Announcement

Collapse
No announcement yet.
X
Collapse
  • Page of 1
  • Filter
  • Time
  • Show
Clear All
new posts
  • #1

    Hausman test with year dummies, V_b-V-B is not positiv definit

    Dear Statalist,

    I am doing a Hausman test in order to test the RE estimator against the FE estimator.
    The dependent variable in the model is log(hourly_wage) and I have a set of explanatory variables (22 regressors in the FE model and 29 in the RE model) - among these variables there are nine year dummies.
    My dataset is an unbalanced data set with approximately i=10.000 and T=10. The reason why the data set is unbalanced is that I only have observations for employed people with an hourly wage available in the data.

    When testing the RE against FE estimator I write the following in Stata:

    (Command 1)
    xtreg y d2002 d2003 d2004 d2005 d2006 d2007 d2008 d2009 x1-x22, fe
    estimates store fixed
    xtreg y d2002 d2003 d2004 d2005 d2006 d2007 d2008 d2009 x1-x13, re
    estimates store randon
    hausman fixed random, sigmamore

    When I run this I get chi2(22)=959.86 and Prob>chi2=0.0000 and the message "V_b-V_B is not positive definit".

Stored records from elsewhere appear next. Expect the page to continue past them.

-- ==== Sys2Proof/Machine/Ops.lean ====
section
/-!
DEFINITION. Ops: the named operations on the state that the commands share: time, free values, host memory, event records,
region checks, memory made for a function, channels and grants.
-/
namespace Sys2Proof.Machine

/-- Every command goes on from the state with its device time passed (log entry 2). Device time is 64 bits of ns. Commands at one instant
count as in one cycle (log entry 21). -/
def State.tick (dt : Nat) (s : State) : State :=
  { s with now := (s.now + dt) % 2 ^ 64, cycle := if dt = 0 then s.cycle else {} }

/-- The next free word, and the state in which the one after it comes next (log entry 4). -/
def State.freeWord (s : State) : Word × State :=
  (Config.freeWord s.freeCount, { s with freeCount := s.freeCount + 1 })

/-- `n` free bytes. -/
def State.freeBytes (s : State) : Nat → Bytes × State
  | 0 => ([], s)
  | n + 1 =>
    let (bs, t) := ({ s with freeCount := s.freeCount + 1 } : State).freeBytes n
    (Config.freeByte s.freeCount :: bs, t)

/-- The part's row in the tables of units. -/
def State.row (s : State) : VariantRow := s.variant.row

/-- Changes of the parts of the state. -/
def State.mPods (s : State) (f : Pods → Pods) : State := { s with pods := f s.pods }
def State.mSeed (s : State) (f : Seed → Seed) : State := { s with seed := f s.seed }
def State.mDisplay (s : State) (f : Display → Display) : State := { s with display := f s.display }
def State.mPip (s : State) (f : PipSt → PipSt) : State := { s with pip := f s.pip }
def State.mChecks (s : State) (f : Checks → Checks) : State := { s with checks := f s.checks }
def State.mRender (s : State) (f : Render → Render) : State := { s with render := f s.render }
def State.mAudio (s : State) (f : Audio → Audio) : State := { s with audio := f s.audio }
def State.mPanel (s : State) (f : Panel → Panel) : State := { s with panel := f s.panel }
def State.mStart (s : State) (f : StartSt → StartSt) : State := { s with start := f s.start }
def State.mWorlds (s : State) (f : Worlds → Worlds) : State := { s with worlds := f s.worlds }
def State.mVims (s : State) (f : Vims → Vims) : State := { s with vims := f s.vims }

def State.mNet (s : State) (f : Net → Net) : State := { s with net := f s.net }
def State.mPower (s : State) (f : PowerSt → PowerSt) : State := { s with power := f s.power }
def State.mHusk (s : State) (f : HuskSt → HuskSt) : State := { s with husk := f s.husk }
def State.mBudget (s : State) (f : BudgetSt → BudgetSt) : State := { s with budget := f s.budget }
def State.mRecs (s : State) (f : Recs → Recs) : State := { s with recs := f s.recs }

/-- The recorder slots whose REC_SLOT_CFG names a source and an instance (R664). -/
def State.recSlotsOf (s : State) (source inst : Nat) : List Nat :=
  s.regs.filterMap fun c =>
    if 0x03E01000 ≤ c.1 && c.1 < 0x03E01800 && c.1 % 8 == 0 && bits c.2.toNat 31 24 == source && bits c.2.toNat 23 16 == inst then
      some ((c.1 - 0x03E01000) / 8)
    else none

/-- A source produces a value now: it is staged in every slot it feeds (R664, R667). -/
def State.recValue (s : State) (source inst : Nat) (v : Int) : State :=
  (s.recSlotsOf source inst).foldl (fun s n =>
    s.mRecs fun r => { r with slots := tmod {} r.slots n fun t => { t with staged := t.staged ++ [(v, s.now)] } }) s

/-! ### Host memory -/

/-- The key of a byte of host memory reached through a window's PCIe function (R75). -/
def hostKey (w addr : Nat) : Nat := w * 2 ^ 63 + addr % 2 ^ 63

/-- The state code of VI_STATE in which a window's events are only counted: FREEZING, FROZEN, SAVING, RESTORING (R494). -/
def State.viHeld (s : State) (w : Nat) : Bool :=
  w < 256 && (let st := s.rf (viReg w 0) 31 28; 3 ≤ st && st ≤ 6)

/-- The VI that owns a window is FREE, RESETTING or DESTROYING: writes to its window are ignored (R474, R477). -/
def State.winDead (s : State) (w : Nat) : Bool :=
  w < 256 && (let st := s.rf (viReg w 0) 31 28; st == 0 || st == 2 || st == 7)

/-- Whether accesses to host memory made for a window reach it: Bus Master Enable is set (R476). -/
def State.hostOk (s : State) (w : Nat) : Bool :=
  256 ≤ w || !s.vims.noMaster.contains (s.rf (viReg w 0) 26 24 * 256 + s.rf (viReg w 0) 15 8)

/-- A write to host memory for a window; with Bus Master Enable clear it is dropped (R476). -/
def State.hostWrite (s : State) (w addr : Nat) (bs : Bytes) : State :=
  if s.hostOk w then { s with hostMem := writeBytes s.hostMem (hostKey w addr) bs } else s

/-! ### Worlds of functions -/

/-- The world a function acts in: normal but for WORLD_FN (R512). -/
def State.fnSecure (s : State) (w : Nat) : Bool :=
  if w = pfWin then s.rb 0x00500008 0 else s.rb 0x00500008 1 && s.rf 0x00400008 15 0 == w

/-- The attributes of a request an engine of a class makes for a function (R510). -/
def State.fnAttr (s : State) (w cls : Nat) : Attr :=
  ⟨s.fnSecure w, none, if w = pfWin then none else some w, cls % 8⟩

/-- The world a register access comes from (R510 to R512). -/
def State.reqSecure (s : State) (r : Req) : Bool :=
  match r.path with
  | .pf => s.fnSecure pfWin
  | .vi v => s.fnSecure v
  | .mgr _ => true
  | .husk _ => true
  | .pip => true
  | .hart h => !(tget {} s.worlds.harts h).normal
  | .link _ => false
  | _ => r.secure

/-- Whether a claim covers a directory index: one on it, or one on the device, the pod above every unit (R531; log entry 14). A
claim that reads LOST covers as well (R534). -/
def State.covered (s : State) (u : Nat) : Bool :=
  (tget {} s.worlds.claims u).state != 0 || (tget {} s.worlds.claims 0).state != 0

/-- A claim refuses a request to a unit: claims are the secure world's, and never refuse a secure requester (R33, R532). -/
def State.claimBlocks (s : State) (u : Nat) (secure : Bool) : Bool := s.covered u && !secure

/-! ### Event records -/

/-- The windows: the PF channel window, then the VIs. -/
def State.windows (s : State) : List Nat := pfWin :: List.range s.row.vis

/-- Whether the manager has granted a pipe to a window's function (R483); the PF holds every pipe. -/
def State.pipeGranted (s : State) (w p : Nat) : Bool := if w = pfWin then true else bit (s.rd (viReg w 0x30)) p

/-- The safety owner's window (R488). -/
def State.safetyWin (s : State) : Nat := s.rf 0x00400008 15 0

/-- Whether the event ring takes records: enabled, and its VI not held by R494 (R68, R69, R494). -/
def State.evrOpen (s : State) (w : Nat) : Bool := s.rb (evr w).ctrl 31 && !s.viHeld w

/-- The number of records the ring holds (R67). -/
def State.evrSize (s : State) (w : Nat) : Nat := 2 ^ s.rf (evr w).ctrl 3 0

/-- The ring is held full at one record short of its size (R69). -/
def State.evrFull (s : State) (w : Nat) : Bool :=
  (s.rd (evr w).tail + 2 ^ 32 - s.rd (evr w).head) % 2 ^ 32 == s.evrSize w - 1

/-- Raising the MSI-X vector of a window's event ring: outside the VI's vector grant nothing is signalled (R67, R487). -/
def State.raiseMsix (s : State) (w : Nat) : State :=
  let v := s.rf (evrIrq w) 5 0
  let granted := if w < 256 then s.rf (viReg w 0x1C) 6 0 else 64
  let s := s.mPods fun p => { p with unsignalled := tset 0 p.unsignalled w 0, firstUnsignalled := tset none p.firstUnsignalled w none }
  if v < granted then s.mPods fun p => { p with msix := tmod 0 p.msix (w * 64 + v) (· + 1) } else s

/-- Counting a record as not yet signalled, and the interrupt at THRESHOLD (R67). The secure ring has no EVR_IRQ. -/
def State.signal (s : State) (w : Nat) : State :=
  if w = secWin then s else
    let n := tget 0 s.pods.unsignalled w + 1
    let s := s.mPods fun p =>
      { p with unsignalled := tset 0 p.unsignalled w n,
               firstUnsignalled := if n = 1 then tset none p.firstUnsignalled w (some s.now) else p.firstUnsignalled }
    if max 1 (s.rf (evrIrq w) 15 8) ≤ n then s.raiseMsix w else s

/-- Counting an uncorrectable error at a physical word met by a bandwidth class for a VI (R86, R87). -/
def State.ueCount (s : State) (pa cls w : Nat) : State :=
  ((s.incr64 0x00600028 1).wr64 0x00600030 (pa / 8 * 8)).wr 0x00600038 (cls * 2 ^ 16 + w)

/-- A physical write: a write of all of a poisoned word clears its mark, a smaller one is dropped there and counted (R87). That no event
and no retirement follows a counted write is the model's reading (DEDUCED, log entry 69). -/
def State.pwrite (s : State) (pa : Nat) (bs : Bytes) (cls w : Nat) : State :=
  let n := bs.length
  let words := (List.range ((pa + n + 7) / 8 - pa / 8)).map (pa / 8 + ·)
  let bad := words.filter fun k => tget false s.seed.poison k
  let whole := bad.filter fun k => pa ≤ k * 8 ∧ k * 8 + 8 ≤ pa + n
  let part := bad.filter fun k => ¬ (pa ≤ k * 8 ∧ k * 8 + 8 ≤ pa + n)
  let s := s.mSeed fun m => { m with poison := whole.foldl (fun t k => tset false t k false) m.poison }
  let s := { s with mem := (List.range n).foldl (fun m i =>
    if part.contains ((pa + i) / 8) then m else tset 0 m (pa + i) (bs.getD i 0)) s.mem }
  part.foldl (fun s k => s.ueCount (k * 8) cls w) s

/-- Dirty logging of a write of a VI (R504): the bits of the pages of a local or host range are set. -/
def State.markDirty (s : State) (w addr len : Nat) : State :=
  match if w < 256 then tget none s.vims.dirty w else none with
  | none => s
  | some d =>
    let pages (base limit lo : Nat) (s : State) (outside : Nat) : State :=
      let first := lo / 4096
      let count := (lo + len - 1) / 4096 + 1 - first
      (List.range count).foldl (fun (s : State) i =>
        let p := first + i
        if p < limit then
          let a := d.area + base + p / 8
          let e := tget {} s.seed.maps (pfWin * 2 ^ 19 + a / 2 ^ 21)
          let k := e.mem * 2 ^ 60 + e.chunk * 2 ^ 21 + a % 2 ^ 21
          if e.mapped then
            s.pwrite k [BitVec.ofNat 8 ((tget 0 s.mem k).toNat ||| 2 ^ (p % 8))] 7 pfWin
          else s
        else s.raise (viReg w 0x14) outside) s
    if len = 0 then s
    else if isHost addr then
      let a := addr % 2 ^ 63
      if a < d.hostBase then s.raise (viReg w 0x14) 1
      else pages (cdiv (d.limit / 32768) 64 * 64) d.hostPages (a - d.hostBase) s 1
    else pages 0 (d.limit / 4096) addr s 0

    From Wooldridge "Econometric Analysis of cross section and panel data" from 2010 page 333 I have found following:
    "To summarize, we can estimate models that include aggregate time effects, time constant variables, and regressors that change across both i and t, by RE and FE estimation. But no matter how we compute a test statistic, we can only compare the coefficients on the regressors that change across both i and t. "

    I have made a joint F test to find that the nine year dummy variables are significantly different from 0 and hence should be included in the FE and RE models.
    What I read from the text stated from Wooldridge is that I cannot include my year-dummies in the two models when performing a Hausman test - or is this a wrong way to read it?
    If i run the same command as a above - but without the nine year dummies - i get the following:

    (Command 2)
    If i xtreg y x1-x22, fe
    estimates store fixed
    xtreg y x1-x13, re
    estimates store randon
    hausman fixed random, sigmamore

    chi2(13)=623.32 and Prob>chi2=0.0000.
    Hence the message with not positiv definit is gone.

    My question is how to handle this situation? Do I:
    (1) Keep the year dummies in the model as in (Command 1) above and write that I have a variance which is not positiv definit and therefor can't use the test? OR
    (2) Do I remove the dummy variables from the models as in (Command 2) and use the test and hereby go for the FE estimator?

    I hope that someone can help me answer this question or maybe just help me realize something relevant that I have missed in the process.
    Please let me know if there is anything crucial you need to know in order to help me solve this problem.

    Thank you.

    Kind Regards,
    Cath









    Tags: hausman test, panel data, positiv definit, year dummy
  • #2
    Cathrine:
    you may want to take a look at the following thread: http://www.statalist.org/forums/foru...d-with-haumsna
    Otherwise, you may want to google with the following string: -augmented regression AND vince wiggins- for a possible solution to your problem.
    Saving you some time you should allocate to searching the web, the Stata thread I meant can be found at: http://www.stata.com/statalist/archi.../msg00053.html.
    Last edited by Carlo Lazzaro; 13 May 2015, 12:24.
    Kind regards,
    Carlo
    (StataNow 18.5)

    Comment

    • #3
      I should've been clearer in my book. You should obtain the FE and RE estimates including the year dummies, but you cannot include them in the comparison -- just like you cannot include the RE coefficients on the time-constant variables. It can be a bit cumbersome to do that using the traditional Hausman approach. An easier approach is to use the Mundlak device. Compute the time averages of all variables that have some variation across i and t, and add these to the RE estimation. Then do a joint test on just the time averages. It is just a test of exclusion restrictions. A good reason for using the regression-based test is that it is easy to make it cluster robust. It makes no sense to compute robust standard errors for FE and RE but then use a nonrobust Hausman test.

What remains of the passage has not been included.